Because you're not just waiting for the price to go up. You're collecting a dividend while the company uses its free cash flow to pay down debt. The balance sheet is getting stronger every quarter. That's compounding in your favor whether the stock rallies or not.
But media companies are under structural pressure. Cord-cutting, streaming competition—isn't that a value trap?
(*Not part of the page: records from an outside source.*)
-- ==== Sys2Proof/Machine/Msf.lean ====
section
/-! DEFINITION. Loads, stores and atomics across the pod (12): windows, home agents, key regions, job tags and
message queues. What a packet does at the endpoint that it reaches stands here; how it gets there, in Fabric. -/
namespace Sys2Proof.Machine

/-- The header that 16 bytes hold (R319); no payload. -/
def parseHeader (b : Bytes) : Packet :=
  let v := leNat (b.take 15)
  { dst := BitVec.ofNat 18 v, src := BitVec.ofNat 18 (v / 2 ^ 18), marked := v.testBit 36,
    chan := BitVec.ofNat 2 (v / 2 ^ 37), op := BitVec.ofNat 5 (v / 2 ^ 39), len := BitVec.ofNat 7 (v / 2 ^ 44),
    seq := BitVec.ofNat 16 (v / 2 ^ 51), ce := v.testBit 67, echo := v.testBit 68, last := v.testBit 69,
    fence := v.testBit 70, mc := v.testBit 71, epoch := BitVec.ofNat 2 (v / 2 ^ 72),
    jobTag := BitVec.ofNat 16 (v / 2 ^ 74), dl := v.testBit 90, addr := BitVec.ofNat 29 (v / 2 ^ 91),
    hcrc := b.getD 15 0, payload := [] }

/-! Home agents (R352 to R356). -/

namespace State

def mergeOn (s : State) : Bool := bit (s.hw Reg.MSF_CTL) 31
def homeMark (s : State) : Nat := min 511 (fld (s.hw Reg.MSF_CTL) 9 0)

/-- The open merge entry of a line. -/
def mergeEntry (s : State) (h line : Nat) : Option MergeEntry := (s.home h).merges.find? (fun m => m.line == line)

/-- What the engine holds of a queue pair, as numbers. -/
def qpNumbers (q : QpState) : List Nat :=
  [q.rqHead, q.rqTail, q.pqHead, q.pqTail, q.seq, q.slot.getD 64, b2n q.error, q.lastStatus, q.entries.length] ++
  (match q.ring with
   | some r => [r.eid, r.addr, r.log2, r.notify]
   | none => []) ++
  (match q.req with
   | some x => [x.fed, x.made, x.tokPos] ++ x.tokens
   | none => [])

/-- Device memory as it is read: the context of a queue pair that is in use has a layout of the engine's own (R194; log
47). -/
def withContexts (s : State) (a : Nat) (b : Bytes) : Bytes :=
  let areas := (List.range 64).filterMap (fun f => (s.session f).bind (fun x =>
    if x.qpctx < a + b.length ∧ a < x.qpctx + 64 * x.qn then some x else none))
  if areas = [] then b
  else b.zipIdx.map (fun e =>
    let i := a + e.2
    match areas.find? (fun x => x.qpctx ≤ i && i < x.qpctx + 64 * x.qn) with
    | some x =>
      let q := s.qp (x.qbase + (i - x.qpctx) / 64)
      if q = QpState.reset then e.1 else Config.qpContext (qpNumbers q) ((i - x.qpctx) % 64)
    | none => e.1)

/-- A line as its agent serves it: memory under the bytes of its open merge entry (R354). -/
def lineBytes (s : State) (line : Nat) : Bytes :=
  let b := s.withContexts (line * 128) (s.readMem (line * 128) 128)
  match s.mergeEntry (homeOf (line * 128)) line with
  | some m => (List.range 128).map (fun i => match m.bytes.find? (fun e => e.1 == i) with
    | some e => e.2
    | none => b.getD i 0)
  | none => b

/-- A line is poisoned, unless its open merge entry covers all of it (R99, R354). -/
def linePoison (s : State) (line : Nat) : Bool :=
  s.poisoned (line * 128) 128 && (match s.mergeEntry (homeOf (line * 128)) line with
    | some m => m.bytes.length != 128
    | none => true)

/-- Bytes written to memory from offset off of a line on; a full line clears its poison (R354). -/
def writeLine (s : State) (line : Nat) (bytes : List (Nat × Byte)) : State :=
  let s := forEach bytes s (fun t e => t.writeMem (line * 128 + e.1) [e.2])
  if bytes.length = 128 then s.clearPoison (line * 128) (line * 128 + 128) else s

end State

/-- Bytes put over those of a merge entry. -/
def overlay (old : List (Nat × Byte)) (off : Nat) (b : Bytes) : List (Nat × Byte) :=
  b.zipIdx.foldl (fun l e => tput (off + e.2) e.1 l) old

namespace State

/-- A merge entry closes and is written to memory; entries of a slice that is off are lost (R354, R367). -/
def closeMerge (s : State) (h line : Nat) : State :=
  match s.mergeEntry h line with
  | none => s
  | some m =>
    let x := s.home h
    let s := s.setHome h { x with merges := x.merges.filter (fun e => e.line != line) }
    if s.stackOn (stackOf (line * 128)) then s.writeLine line m.bytes else s

/-- The beat in which a line's merge entry opened is over (R354). -/
def mergeOver (s : State) (h line : Nat) : Bool := (s.mergeEntry h line).any (fun m => m.since != s.beat)

/-- The merge entries whose beat is over close (R354). -/
def closeMerges (s : State) : State :=
  forEach s.msf.homes s (fun t e => forEach (e.2.merges.filter (fun m => m.since != s.beat)) t (fun u m => u.closeMerge e.1 m.line))

/-- A WRITE's part of one line is applied: merged into an entry of this beat, or written (R354). -/
def homeStore (s : State) (h line off : Nat) (b : Bytes) : State :=
  let s := if s.mergeOn && !s.mergeOver h line then s else s.closeMerge h line
  let x := s.home h
  match x.merges.findIdx? (fun m => m.line == line) with
  | some i =>
    let ms := x.merges.modify i (fun m => { m with bytes := overlay m.bytes off b })
    (s.setHome h { x with merges := ms }).count (Reg.HA_CNT h) 1
  | none =>
    if s.mergeOn && x.merges.length < 128 then
      (s.setHome h { x with merges := x.merges ++ [⟨line, overlay [] off b, s.beat⟩] }).count (Reg.HA_CNT h) 1
    else s.writeLine line (overlay [] off b)

/-! Atomics (R349 to R351). -/

end State

/-- The new value of an atomic on a field of w bits (R351). -/
def atomicNew (aop w old x c : Nat) : Nat :=
  let m := 2 ^ w
  let signed (a : Nat) : Int := if m / 2 ≤ a then (a : Int) - m else a
  if aop = 0 then (old + x) % m
  else if aop = 1 then (if signed x < signed old then x else old)
  else if aop = 2 then min old x
  else if aop = 3 then (if signed old < signed x then x else old)
  else if aop = 4 then max old x
  else if aop = 5 then x
  else if old = c then x else old

/-- Bytes of an atomic's operand. -/
def atomicSize (b : Bytes) : Nat := if byteAt b 9 % 2 = 1 then 8 else 4

/-- An ATOMIC payload keeps its table (R349, R351). -/
def atomicForm (b : Bytes) : Bool :=
  let n := atomicSize b
  byteAt b 8 ≤ 6 && byteAt b 9 / 2 % 64 == 0 && leAt b 10 2 % n == 0 && leAt b 10 2 + n ≤ 128 && allZero (sub b 12 4) &&
  (n == 8 || (allZero (sub b 20 4) && allZero (sub b 28 4))) && (byteAt b 8 == 6 || allZero (sub b 24 8)) &&
  (128 ≤ byteAt b 9 || leAt b 4 4 < 2 ^ 29) && allZero (sub b 32 32)

/-- A READ payload keeps its table (R349). -/
def readForm (b : Bytes) : Bool :=
  leAt b 4 4 < 2 ^ 29 && byteAt b 8 < 64 && allZero (sub b 9 55)

def donePayload (rtag status kind mask : Nat) : Bytes :=
  leBytes 4 rtag ++ leBytes 1 status ++ leBytes 1 kind ++ zeros 2 ++ leBytes 8 mask ++ zeros 48

namespace State

/-- A DONE to a requester with its tag (R349, R350). POISON is an event (R368). -/
def sendDone (s : State) (p : Packet) (f h rtag status kind mask : Nat) : State :=
  let s := if status = 0x12 then s.msfEvent f h 1 else s
  s.unitSend (answer p 0x11 (donePayload rtag status kind mask))

/-- A READ or ATOMIC is answered when its lines are served (R350); h is the agent that served the last. -/
def answerJob (s : State) (h : Nat) (j : HomeJob) : State :=
  let p := j.packet
  let b := p.payload
  let raddr := BitVec.ofNat 29 (leAt b 4 4)
  if p.op = 2 then
    let n := byteAt b 8 + 1
    let mask := sumNat (j.got.map (fun e => if e.2.2 then 2 ^ e.1 else 0))
    if mask = 0 then
      let data := (List.range n).flatMap (fun i => match j.got.find? (fun e => e.1 == i) with
        | some e => e.2.1
        | none => zeros 128)
      s.unitSend { answer p 0x10 data with addr := raddr }
    else s.sendDone p j.facet h (leAt b 0 4) 0x12 1 mask
  else match j.got with
    | [] => s
    | e :: _ =>
      if e.2.2 then s.sendDone p j.facet h (leAt b 0 4) 0x12 0 0
      else if 128 ≤ byteAt b 9 then s.sendDone p j.facet h (leAt b 0 4) 0 0 0
      else s.unitSend { answer p 0x10 (padTo 8 e.2.1 ++ leBytes 4 (leAt b 0 4) ++ zeros 52) with addr := raddr }

/-- A line of a job has been served. -/
def jobLine (s : State) (h n i : Nat) (b : Bytes) (poison : Bool) : State :=
  match s.msf.jobs.find? (fun e => e.1 == n) with
  | none => s
  | some (_, j) =>
    let j := { j with left := j.left - 1, got := j.got ++ [(i, b, poison)] }
    if j.left = 0 then
      ({ s with msf := { s.msf with jobs := s.msf.jobs.filter (fun e => e.1 != n) } }).answerJob h j
    else { s with msf := { s.msf with jobs := tput n j s.msf.jobs } }

/-- A job ends with SLICE: its line's stack is off (R367). -/
def jobOff (s : State) (h n : Nat) : State :=
  match s.msf.jobs.find? (fun e => e.1 == n) with
  | none => s
  | some (_, j) =>
    ({ s with msf := { s.msf with jobs := s.msf.jobs.filter (fun e => e.1 != n) } }).sendDone j.packet j.facet h
      (leAt j.packet.payload 0 4) 0x18 (if j.packet.op = 2 then 1 else 0) 0

/-- An agent applies one operation (R350, R351, R353, R354). A line of a stack that is off takes no store. -/
def homeApply (s : State) (h : Nat) (r : HomeReq) : State :=
  if !s.stackOn (stackOf (r.line * 128)) then (if r.op = 1 then s else s.jobOff h r.job)
  else if r.op = 1 then s.homeStore h r.line r.off r.data
  else if r.op = 2 then s.jobLine h r.job r.off (s.lineBytes r.line) (s.linePoison r.line)
  else match s.msf.jobs.find? (fun e => e.1 == r.job) with
    | none => s
    | some (_, j) =>
      if s.linePoison r.line then s.jobLine h r.job 0 [] true
      else
        let b := j.packet.payload
        let n := atomicSize b
        let o := leAt b 10 2
        let old := leNat (sub (s.lineBytes r.line) o n)
        let new := leBytes n (atomicNew (byteAt b 8) (8 * n) old (leAt b 16 n) (leAt b 24 n))
        let x := s.home h
        let s := match x.merges.findIdx? (fun m => m.line == r.line) with
          | some i => s.setHome h { x with merges := x.merges.modify i (fun m => { m with bytes := overlay m.bytes o new }) }
          | none => s.writeMem (r.line * 128 + o) new
        s.jobLine h r.job 0 (leBytes n old) false

/-- The operation at the front of an agent's queue is served; a READ or ATOMIC reads its line of memory (R99). -/
def homeServe (s : State) (h : Nat) (found : List ScrubFound) : State :=
  match (s.home h).queue with
  | [] => s
  | r :: t =>
    let s := s.setHome h { s.home h with queue := t }
    (if r.op = 1 then s else s.readFinds (r.line * 128) (found.take 2)).homeApply h r

/-- An operation enters its agent's queue; a queue that fills is an event (R355). -/
def homeEnter (s : State) (f : Nat) (r : HomeReq) : State :=
  let h := homeOf (r.line * 128)
  let x := s.home h
  let s := s.setHome h { x with queue := x.queue ++ [r] }
  if x.queue.length + 1 = homeQueue then s.msfEvent f h 6 else s

/-- Every operation of a line that is queued is served, for an access that comes behind it (R352, R471). -/
def homeFlush (s : State) (line : Nat) : State :=
  let h := homeOf (line * 128)
  let q := (s.home h).queue
  let s := s.setHome h { s.home h with queue := q.filter (fun r => r.line != line) }
  forEach (q.filter (fun r => r.line == line)) s (fun t r => t.homeApply h r)

/-- Bytes that a unit of the module writes through the agents of their lines (R352). -/
def writeThrough (s : State) (a : Nat) (b : Bytes) : State :=
  let cut (line : Nat) : List (Nat × Byte) := (List.range 128).filterMap (fun i =>
    let n := line * 128 + i
    if a ≤ n ∧ n < a + b.length then some (i, b.getD (n - a) 0) else none)
  if s.areaLocked a b.length then s.raise Reg.MSF_EVT 0
  else forEach ((List.range ((a + b.length + 127) / 128 - a / 128)).map (a / 128 + ·)) s (fun t l =>
    ((t.homeFlush l).closeMerge (homeOf (l * 128)) l).writeLine l (cut l))

/-! Windows and the checks of a request (R345 to R347, R360, R504). -/

def window (s : State) (page ep : Nat) : Nat := tget 0 s.msf.windows (page * 64 + ep)

/-- The source lies in a pod range. -/
def inPod (s : State) (eid : Nat) : Bool :=
  (List.range 8).any (fun i =>
    let b := (s.hw (Reg.POD_BASE i)).toNat % 2 ^ 18
    b ≤ eid && eid < b + min 4096 (fld (s.hw (Reg.POD_CNT i)) 12 0))

end State

/-- A request at an endpoint: the operation (1 WRITE, 2 READ, 3 ATOMIC), its first unit and its units. -/
structure MemAccess where
  op : Nat
  addr : Nat
  units : Nat
  deriving DecidableEq, Repr

/-- What a request asks of the page. -/
def accessOf (op addr : Nat) (payload : Bytes) : MemAccess :=
  if op = 2 then ⟨2, addr, 2 * (byteAt payload 8 + 1)⟩
  else if op = 3 then ⟨3, addr, 2⟩
  else ⟨1, addr, payload.length / 64⟩

def MemAccess.page (a : MemAccess) : Nat := a.addr / 2 ^ 18

/-- A request leaves its page, starts READ or ATOMIC at an odd unit, or covers more than 64 lines (R347, R348). -/
def MemAccess.beyond (a : MemAccess) : Bool :=
  2 ^ 18 < a.addr % 2 ^ 18 + a.units || (a.op != 1 && a.addr % 2 == 1) ||
  128 < a.addr % 2 + a.units

/-- The lines of a WRITE of b at dpa: line, offset, bytes. -/
def writeParts (dpa : Nat) (b : Bytes) : List (Nat × Nat × Bytes) :=
  let first := dpa / 128
  (List.range (ceilDiv (dpa % 128 + b.length) 128)).map (fun i =>
    let lo := max dpa ((first + i) * 128)
    let hi := min (dpa + b.length) ((first + i + 1) * 128)
    (first + i, lo - (first + i) * 128, sub b (lo - dpa) (hi - lo)))

/-- Where a request goes: an address of device memory, another module, or a refusal with a status. -/
inductive PageResult where
  | at_ (dpa : Nat)
  | forward (eid : Nat)
  | refuse (status : Nat)
  deriving DecidableEq, Repr

namespace State

/-- The page checks of an endpoint bound to facet f: WINDOW, RANGE, SLICE (R347, R504). A store to a locked stage area
is refused with SLICE (R247, log 31). -/
def pageCheck (s : State) (f ep : Nat) (a : MemAccess) : PageResult :=
  let e := s.window a.page ep
  let granted := e.testBit 31 && e.testBit (if a.op = 1 then 29 else if a.op = 2 then 30 else 28)
  if !granted then .refuse 0x10
  else if a.beyond then .refuse 0x11
  else if e.testBit 27 then .forward (e % 2 ^ 18)
  else
    let dpa := e % 2 ^ 19 * 2 ^ 24 + a.addr % 2 ^ 18 * 64
    if s.sliceBound f (sliceOf dpa) && !(a.op != 2 && s.areaLocked dpa (a.units * 64)) then .at_ dpa else .refuse 0x18

/-- The page checks of a keyed endpoint (R360). -/
def keyCheck (s : State) (r : KeyRegion) (a : MemAccess) : PageResult :=
  let n := r.first + a.page / 1024
  if (a.op == 1 && !r.wr) || (a.op == 2 && !r.rd) || a.op == 3 then .refuse 0x10
  else match (s.kcs r.facet).table.slices[n]? with
    | none => .refuse 0x10
    | some sl =>
      if a.beyond then .refuse 0x11
      else
        let dpa := sl * 2 ^ 34 + a.page % 1024 * 2 ^ 24 + a.addr % 2 ^ 18 * 64
        if s.sliceBound r.facet sl && !(a.op != 2 && s.areaLocked dpa (a.units * 64)) then .at_ dpa else .refuse 0x18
It could be. But Corus has already been cheap for years. At some point, if the company keeps generating cash and improving its equity, the valuation becomes disconnected from reality. The market may be right to be skeptical, or it may be pricing in a worst-case that doesn't materialize.
What about B2Gold? Gold is volatile. Why own a gold stock instead of gold itself?
Gold itself pays nothing. A gold stock pays a 3.7% dividend. And if gold prices rise—which they're already doing—B2Gold's profit margins expand because it's a low-cost producer. You get income plus leverage to the commodity.
Is there a risk that gold prices fall and take the stock with it?
Absolutely. But the company is already cheap on traditional metrics. And the dividend cushions some of the downside. You're not betting purely on gold going higher; you're getting paid to wait.
For a TFSA investor, is this about income or capital appreciation?
Both, ideally. But in a TFSA, the income compounds tax-free. That's the real power. You're not paying tax on the dividend, so it all reinvests. Over time, that matters more than timing the next 20% rally.